▸ **BRIEF**
All lines of the records below that contain the word "lean" must be listed.

Start of PROVIDED DATA

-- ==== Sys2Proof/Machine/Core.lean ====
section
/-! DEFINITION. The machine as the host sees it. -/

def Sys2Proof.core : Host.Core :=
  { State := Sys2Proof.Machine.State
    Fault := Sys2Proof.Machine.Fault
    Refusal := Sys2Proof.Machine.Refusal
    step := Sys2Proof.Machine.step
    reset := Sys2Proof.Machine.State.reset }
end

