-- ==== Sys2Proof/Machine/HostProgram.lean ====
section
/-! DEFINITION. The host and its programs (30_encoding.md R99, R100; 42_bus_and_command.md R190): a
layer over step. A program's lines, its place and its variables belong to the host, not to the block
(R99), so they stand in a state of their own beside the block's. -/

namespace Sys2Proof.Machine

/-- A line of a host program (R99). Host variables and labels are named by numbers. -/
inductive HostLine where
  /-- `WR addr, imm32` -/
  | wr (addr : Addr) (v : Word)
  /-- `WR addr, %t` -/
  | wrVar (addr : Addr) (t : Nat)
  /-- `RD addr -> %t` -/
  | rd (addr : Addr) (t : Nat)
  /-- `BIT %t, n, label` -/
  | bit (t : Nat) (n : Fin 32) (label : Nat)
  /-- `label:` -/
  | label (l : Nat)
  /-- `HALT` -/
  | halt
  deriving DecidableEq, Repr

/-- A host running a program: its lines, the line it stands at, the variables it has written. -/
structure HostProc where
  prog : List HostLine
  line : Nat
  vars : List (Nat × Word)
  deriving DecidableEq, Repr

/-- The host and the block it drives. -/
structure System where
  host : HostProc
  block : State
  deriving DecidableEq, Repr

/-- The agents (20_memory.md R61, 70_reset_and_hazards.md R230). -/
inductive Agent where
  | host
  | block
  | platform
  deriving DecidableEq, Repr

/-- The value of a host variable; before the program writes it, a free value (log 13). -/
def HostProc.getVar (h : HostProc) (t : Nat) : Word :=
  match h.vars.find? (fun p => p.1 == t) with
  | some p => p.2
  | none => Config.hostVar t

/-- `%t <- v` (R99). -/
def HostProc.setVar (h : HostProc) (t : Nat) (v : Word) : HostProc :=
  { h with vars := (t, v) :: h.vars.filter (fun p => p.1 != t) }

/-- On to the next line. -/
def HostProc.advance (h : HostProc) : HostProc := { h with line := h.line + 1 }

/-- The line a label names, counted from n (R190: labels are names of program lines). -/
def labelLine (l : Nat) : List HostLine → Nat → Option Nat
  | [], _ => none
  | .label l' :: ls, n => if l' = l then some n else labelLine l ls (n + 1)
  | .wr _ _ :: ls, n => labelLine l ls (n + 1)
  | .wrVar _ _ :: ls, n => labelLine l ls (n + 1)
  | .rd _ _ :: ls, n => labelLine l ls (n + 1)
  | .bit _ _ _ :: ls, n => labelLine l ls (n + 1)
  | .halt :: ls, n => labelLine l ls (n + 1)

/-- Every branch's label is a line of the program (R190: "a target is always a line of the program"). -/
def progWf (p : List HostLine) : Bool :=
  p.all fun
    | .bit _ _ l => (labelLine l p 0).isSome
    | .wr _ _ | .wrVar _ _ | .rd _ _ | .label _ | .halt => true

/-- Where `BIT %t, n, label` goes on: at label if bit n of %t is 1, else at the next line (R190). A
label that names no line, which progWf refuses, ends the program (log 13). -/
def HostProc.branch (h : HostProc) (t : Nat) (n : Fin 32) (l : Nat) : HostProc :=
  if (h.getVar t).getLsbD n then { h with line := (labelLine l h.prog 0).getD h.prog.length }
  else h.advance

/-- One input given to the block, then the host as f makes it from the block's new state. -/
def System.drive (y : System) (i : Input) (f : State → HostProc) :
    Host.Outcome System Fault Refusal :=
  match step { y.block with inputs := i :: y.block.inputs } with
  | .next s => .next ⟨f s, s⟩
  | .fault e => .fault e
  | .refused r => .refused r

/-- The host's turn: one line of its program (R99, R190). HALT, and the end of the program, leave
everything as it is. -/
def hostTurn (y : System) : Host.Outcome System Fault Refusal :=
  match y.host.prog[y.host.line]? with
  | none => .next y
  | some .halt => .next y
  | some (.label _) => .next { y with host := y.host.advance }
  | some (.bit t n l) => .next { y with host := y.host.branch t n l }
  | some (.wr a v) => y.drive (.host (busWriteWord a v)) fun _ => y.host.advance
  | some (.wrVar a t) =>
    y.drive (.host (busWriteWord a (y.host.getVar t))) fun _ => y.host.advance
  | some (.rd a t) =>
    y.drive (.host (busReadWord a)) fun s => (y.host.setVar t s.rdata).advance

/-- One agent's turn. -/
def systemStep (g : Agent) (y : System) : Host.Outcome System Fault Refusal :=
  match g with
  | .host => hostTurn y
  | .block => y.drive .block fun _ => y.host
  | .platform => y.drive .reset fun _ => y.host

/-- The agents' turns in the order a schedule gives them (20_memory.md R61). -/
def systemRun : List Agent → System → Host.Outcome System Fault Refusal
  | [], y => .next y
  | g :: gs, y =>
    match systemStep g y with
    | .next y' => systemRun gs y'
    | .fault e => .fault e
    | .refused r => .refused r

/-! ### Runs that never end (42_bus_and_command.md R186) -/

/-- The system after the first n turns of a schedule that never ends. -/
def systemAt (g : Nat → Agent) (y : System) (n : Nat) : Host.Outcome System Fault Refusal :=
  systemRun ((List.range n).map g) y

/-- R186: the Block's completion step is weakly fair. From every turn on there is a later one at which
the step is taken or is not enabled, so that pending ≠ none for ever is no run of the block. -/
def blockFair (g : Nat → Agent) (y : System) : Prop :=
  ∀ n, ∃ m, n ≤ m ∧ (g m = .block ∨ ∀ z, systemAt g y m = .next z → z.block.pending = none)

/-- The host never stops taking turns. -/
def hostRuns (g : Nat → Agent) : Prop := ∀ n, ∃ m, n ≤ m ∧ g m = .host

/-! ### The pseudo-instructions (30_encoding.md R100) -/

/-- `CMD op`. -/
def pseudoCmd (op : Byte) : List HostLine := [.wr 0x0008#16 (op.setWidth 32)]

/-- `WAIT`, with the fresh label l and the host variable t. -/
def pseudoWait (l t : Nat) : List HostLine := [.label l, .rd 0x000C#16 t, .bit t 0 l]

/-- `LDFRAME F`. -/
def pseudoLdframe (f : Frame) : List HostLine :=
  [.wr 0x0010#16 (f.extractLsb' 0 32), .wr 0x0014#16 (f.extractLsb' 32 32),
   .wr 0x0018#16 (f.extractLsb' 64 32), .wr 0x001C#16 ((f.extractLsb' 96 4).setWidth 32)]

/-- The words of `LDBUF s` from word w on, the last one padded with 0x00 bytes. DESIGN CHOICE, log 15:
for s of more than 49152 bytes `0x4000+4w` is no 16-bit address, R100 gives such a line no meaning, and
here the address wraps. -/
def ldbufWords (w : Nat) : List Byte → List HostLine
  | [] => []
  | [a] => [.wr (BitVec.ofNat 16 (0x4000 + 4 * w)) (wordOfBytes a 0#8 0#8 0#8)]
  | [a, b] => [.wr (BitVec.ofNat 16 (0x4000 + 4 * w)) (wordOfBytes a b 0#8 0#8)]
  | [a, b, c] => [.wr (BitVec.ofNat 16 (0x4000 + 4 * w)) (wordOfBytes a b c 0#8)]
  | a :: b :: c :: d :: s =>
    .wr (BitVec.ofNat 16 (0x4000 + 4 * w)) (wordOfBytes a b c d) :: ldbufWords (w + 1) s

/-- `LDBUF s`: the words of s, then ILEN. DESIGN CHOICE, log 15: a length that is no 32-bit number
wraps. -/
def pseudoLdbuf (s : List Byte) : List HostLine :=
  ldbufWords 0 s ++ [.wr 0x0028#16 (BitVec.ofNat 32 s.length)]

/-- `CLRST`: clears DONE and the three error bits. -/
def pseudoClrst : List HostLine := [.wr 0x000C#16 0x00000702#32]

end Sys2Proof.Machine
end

End of PROVIDED DATA
Start of PROVIDED DATA

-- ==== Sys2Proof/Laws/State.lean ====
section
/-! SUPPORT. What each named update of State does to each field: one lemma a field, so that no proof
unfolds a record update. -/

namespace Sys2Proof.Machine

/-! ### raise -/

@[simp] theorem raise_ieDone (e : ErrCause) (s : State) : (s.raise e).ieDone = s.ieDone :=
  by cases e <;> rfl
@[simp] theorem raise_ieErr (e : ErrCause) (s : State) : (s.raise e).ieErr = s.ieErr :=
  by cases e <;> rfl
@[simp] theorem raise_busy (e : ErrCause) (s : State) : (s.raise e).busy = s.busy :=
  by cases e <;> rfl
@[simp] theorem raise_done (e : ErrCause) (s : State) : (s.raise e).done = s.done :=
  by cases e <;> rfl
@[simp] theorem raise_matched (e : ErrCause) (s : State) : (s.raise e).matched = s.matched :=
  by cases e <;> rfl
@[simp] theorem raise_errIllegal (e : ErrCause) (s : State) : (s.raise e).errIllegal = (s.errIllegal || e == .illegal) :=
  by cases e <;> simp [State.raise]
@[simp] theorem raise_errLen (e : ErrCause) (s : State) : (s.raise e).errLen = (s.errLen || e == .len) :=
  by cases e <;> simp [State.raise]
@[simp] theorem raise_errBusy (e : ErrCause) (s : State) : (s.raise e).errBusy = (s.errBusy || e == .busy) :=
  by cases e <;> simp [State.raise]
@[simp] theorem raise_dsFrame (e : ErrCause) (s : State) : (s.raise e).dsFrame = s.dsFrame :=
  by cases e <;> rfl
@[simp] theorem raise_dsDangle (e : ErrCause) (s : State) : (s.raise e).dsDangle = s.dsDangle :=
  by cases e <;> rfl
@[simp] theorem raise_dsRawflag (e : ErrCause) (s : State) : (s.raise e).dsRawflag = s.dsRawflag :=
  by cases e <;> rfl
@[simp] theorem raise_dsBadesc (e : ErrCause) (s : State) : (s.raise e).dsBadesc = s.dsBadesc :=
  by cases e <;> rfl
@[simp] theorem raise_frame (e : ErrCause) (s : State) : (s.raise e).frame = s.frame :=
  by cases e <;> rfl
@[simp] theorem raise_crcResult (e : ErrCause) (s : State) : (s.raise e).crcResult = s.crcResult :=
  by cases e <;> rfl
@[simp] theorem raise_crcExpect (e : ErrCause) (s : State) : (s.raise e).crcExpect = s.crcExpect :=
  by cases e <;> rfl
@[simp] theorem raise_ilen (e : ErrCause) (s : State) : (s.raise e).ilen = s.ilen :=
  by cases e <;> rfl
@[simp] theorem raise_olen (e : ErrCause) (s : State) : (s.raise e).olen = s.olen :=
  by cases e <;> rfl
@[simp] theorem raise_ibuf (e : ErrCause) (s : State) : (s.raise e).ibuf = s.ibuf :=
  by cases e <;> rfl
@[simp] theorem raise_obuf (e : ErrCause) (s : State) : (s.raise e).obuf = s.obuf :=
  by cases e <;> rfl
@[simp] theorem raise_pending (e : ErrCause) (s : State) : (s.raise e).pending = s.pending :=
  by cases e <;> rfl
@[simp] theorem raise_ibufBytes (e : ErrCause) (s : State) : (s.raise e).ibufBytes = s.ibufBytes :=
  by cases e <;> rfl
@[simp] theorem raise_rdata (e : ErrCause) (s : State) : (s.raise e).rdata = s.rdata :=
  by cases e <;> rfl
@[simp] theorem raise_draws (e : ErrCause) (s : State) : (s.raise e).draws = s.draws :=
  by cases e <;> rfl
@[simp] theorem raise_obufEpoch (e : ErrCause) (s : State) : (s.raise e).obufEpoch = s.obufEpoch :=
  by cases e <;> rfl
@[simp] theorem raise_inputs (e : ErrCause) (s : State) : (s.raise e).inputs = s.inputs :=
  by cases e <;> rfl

End of PROVIDED DATA

▸ **TASK RESPONSE**
-- ==== Sys2Proof/Machine/Core.lean ====
-- ==== Sys2Proof/Machine/HostProgram.lean ====
-- ==== Sys2Proof/Laws/State.lean ====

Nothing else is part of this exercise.